# Escambia 8-29-2010



## Bbagwell (Mar 10, 2010)

Put in at Quintette around 7am this morning and fished till 10am. Fished Whites river just below the main river split. Ended up with 6 bass. 3 keepers and one around 2.5 to 3 pounds. All were caught on a green and white spinner bait with a large pumpkin trailer. Rained all morning but we still had a good time.


----------



## Sequoiha (Sep 28, 2007)

All i can say is you are a Die hard brother, looks like the little guy had a blast. Great report


----------



## jesse1378 (Mar 29, 2010)

nice report. i remember when my dad took me fishing no matter what the weather.


----------



## Pinksnappertrapper (Dec 7, 2007)

Congrats, brave.

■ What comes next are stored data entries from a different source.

/-- CIP_MSEC_SA_W9_e, R302 of 08. -/
def A.cipMsecSaW9 (e : Nat) : Nat := win 0xA + 0x200024 + 0x40 * e
def F.cipMsecSaW9_next_pn1 : Fld := ⟨31, 0, .rw, 0x1⟩
def D.cipMsecSaW9 : RegDesc := ⟨0xA, 1, 0x200024, [(0x40, 128)], .cores, [F.cipMsecSaW9_next_pn1]⟩

/-- CIP_MSEC_SA_W10_e, R302 of 08. -/
def A.cipMsecSaW10 (e : Nat) : Nat := win 0xA + 0x200028 + 0x40 * e
def D.cipMsecSaW10 : RegDesc := ⟨0xA, 1, 0x200028, [(0x40, 128)], .cores, []⟩

/-- CIP_MSEC_SA_W11_e, R302 of 08. -/
def A.cipMsecSaW11 (e : Nat) : Nat := win 0xA + 0x20002C + 0x40 * e
def D.cipMsecSaW11 : RegDesc := ⟨0xA, 1, 0x20002C, [(0x40, 128)], .cores, []⟩

/-- CIP_MSEC_SA_W12_e, R302 of 08. -/
def A.cipMsecSaW12 (e : Nat) : Nat := win 0xA + 0x200030 + 0x40 * e
def D.cipMsecSaW12 : RegDesc := ⟨0xA, 1, 0x200030, [(0x40, 128)], .cores, []⟩

/-- CIP_MSEC_SA_W13_e, R302 of 08. -/
def A.cipMsecSaW13 (e : Nat) : Nat := win 0xA + 0x200034 + 0x40 * e
def D.cipMsecSaW13 : RegDesc := ⟨0xA, 1, 0x200034, [(0x40, 128)], .cores, []⟩

/-- CIP_MSEC_SA_W14_e, R302 of 08. -/
def A.cipMsecSaW14 (e : Nat) : Nat := win 0xA + 0x200038 + 0x40 * e
def D.cipMsecSaW14 : RegDesc := ⟨0xA, 1, 0x200038, [(0x40, 128)], .cores, []⟩

/-- CIP_MSEC_SA_W15_e, R302 of 08. -/
def A.cipMsecSaW15 (e : Nat) : Nat := win 0xA + 0x20003C + 0x40 * e
def D.cipMsecSaW15 : RegDesc := ⟨0xA, 1, 0x20003C, [(0x40, 128)], .cores, []⟩

/-- CIP_CLASS_DENY, R303 of 08. -/
def A.cipClassDeny : Nat := win 0xA + 0xF00
def F.cipClassDeny_count : Fld := ⟨31, 0, .ro, 0x0⟩
def D.cipClassDeny : RegDesc := ⟨0xA, 1, 0xF00, [], .cores, [F.cipClassDeny_count]⟩

/-- CIP_USE_DENY, R303 of 08. -/
def A.cipUseDeny : Nat := win 0xA + 0xF04
def F.cipUseDeny_count : Fld := ⟨31, 0, .ro, 0x0⟩
def D.cipUseDeny : RegDesc := ⟨0xA, 1, 0xF04, [], .cores, [F.cipUseDeny_count]⟩

/-- CIP_KEYLEN_ERR, R303 of 08. -/
def A.cipKeylenErr : Nat := win 0xA + 0xF08
def F.cipKeylenErr_count : Fld := ⟨31, 0, .ro, 0x0⟩
def D.cipKeylenErr : RegDesc := ⟨0xA, 1, 0xF08, [], .cores, [F.cipKeylenErr_count]⟩

/-- CIP_KEY_REVOKED, R303 of 08. -/
def A.cipKeyRevoked : Nat := win 0xA + 0xF0C
def F.cipKeyRevoked_count : Fld := ⟨31, 0, .ro, 0x0⟩
def D.cipKeyRevoked : RegDesc := ⟨0xA, 1, 0xF0C, [], .cores, [F.cipKeyRevoked_count]⟩

/-- CIP_PN_EXHAUSTED, R303 of 08. -/
def A.cipPnExhausted : Nat := win 0xA + 0xF10
def F.cipPnExhausted_count : Fld := ⟨31, 0, .ro, 0x0⟩
def D.cipPnExhausted : RegDesc := ⟨0xA, 1, 0xF10, [], .cores, [F.cipPnExhausted_count]⟩

/-- CIP_AUTH_FAIL, R303 of 08. -/
def A.cipAuthFail : Nat := win 0xA + 0xF14
def F.cipAuthFail_count : Fld := ⟨31, 0, .ro, 0x0⟩
def D.cipAuthFail : RegDesc := ⟨0xA, 1, 0xF14, [], .cores, [F.cipAuthFail_count]⟩

/-- CIP_MSEC_RX_LATE_p, R303 of 08. -/
def A.cipMsecRxLate (p : Nat) : Nat := win 0xA + 0x1000 + 0x10 * p
def F.cipMsecRxLate_count : Fld := ⟨31, 0, .ro, 0x0⟩
def D.cipMsecRxLate : RegDesc := ⟨0xA, 1, 0x1000, [(0x10, 16)], .cores, [F.cipMsecRxLate_count]⟩

/-- CIP_MSEC_RX_NO_SA_p, R303 of 08. -/
def A.cipMsecRxNoSa (p : Nat) : Nat := win 0xA + 0x1004 + 0x10 * p
def F.cipMsecRxNoSa_count : Fld := ⟨31, 0, .ro, 0x0⟩
def D.cipMsecRxNoSa : RegDesc := ⟨0xA, 1, 0x1004, [(0x10, 16)], .cores, [F.cipMsecRxNoSa_count]⟩

/-- CIP_MSEC_RX_NOT_VALID_p, R303 of 08. -/
def A.cipMsecRxNotValid (p : Nat) : Nat := win 0xA + 0x1008 + 0x10 * p
def F.cipMsecRxNotValid_count : Fld := ⟨31, 0, .ro, 0x0⟩
def D.cipMsecRxNotValid : RegDesc := ⟨0xA, 1, 0x1008, [(0x10, 16)], .cores, [F.cipMsecRxNotValid_count]⟩

/-- CIP_MSEC_TX_REFUSED_p, R303 of 08. -/
def A.cipMsecTxRefused (p : Nat) : Nat := win 0xA + 0x100C + 0x10 * p
def F.cipMsecTxRefused_count : Fld := ⟨31, 0, .ro, 0x0⟩
def D.cipMsecTxRefused : RegDesc := ⟨0xA, 1, 0x100C, [(0x10, 16)], .cores, [F.cipMsecTxRefused_count]⟩

/-- TIME_CTL, R420 of 12. -/
def A.timeCtl : Nat := win 0x2 + 0x0
def F.timeCtl_holdover : Fld := ⟨5, 5, .ro, 0x0⟩
def F.timeCtl_locked : Fld := ⟨4, 4, .ro, 0x0⟩
def F.timeCtl_step_en : Fld := ⟨3, 3, .rw, 0x1⟩
def F.timeCtl_src : Fld := ⟨2, 2, .rw, 0x0⟩
def F.timeCtl_servo_mode : Fld := ⟨1, 0, .ro, 0x0⟩
def D.timeCtl : RegDesc := ⟨0x2, 1, 0x0, [], .cudom, [F.timeCtl_holdover, F.timeCtl_locked, F.timeCtl_step_en, F.timeCtl_src, F.timeCtl_servo_mode]⟩

/-- TIME_INCR, R420 of 12. -/
def A.timeIncr : Nat := win 0x2 + 0x4
def F.timeIncr_increment : Fld := ⟨31, 0, .ro, 0x20000000⟩
def D.timeIncr : RegDesc := ⟨0x2, 1, 0x4, [], .cores, [F.timeIncr_increment]⟩

/-- TIME_NOW_NS, R420 of 12. -/
def A.timeNowNs : Nat := win 0x2 + 0x10
def F.timeNowNs_ns : Fld := ⟨29, 0, .ro, 0x0⟩
def D.timeNowNs : RegDesc := ⟨0x2, 1, 0x10, [], .cores, [F.timeNowNs_ns]⟩

/-- TIME_NOW_SEC_LO, R420 of 12. -/
def A.timeNowSecLo : Nat := win 0x2 + 0x14
def F.timeNowSecLo_sec_lo : Fld := ⟨31, 0, .ro, 0x0⟩
def D.timeNowSecLo : RegDesc := ⟨0x2, 1, 0x14, [], .cores, [F.timeNowSecLo_sec_lo]⟩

Kid looks scared shitlessss


----------



## Kick Some Bass (Apr 29, 2010)

That's what I'm talkin bout--f*[email protected] the rain...

KsB


----------



## Bbagwell (Mar 10, 2010)

he wasn't scared at all. i actually think he enjoys himself more in the rain than not. he kinda has an obsession with his rain coat. pitched a fit when i tried to take it off.


----------



## Bbagwell (Mar 10, 2010)

here is a happier one.


----------



## phishermansdead (Jan 15, 2010)

..nice report....thanks


----------



## jdhkingfisher (Aug 6, 2010)

i wish i could freashwater fish lol i suck at it.


----------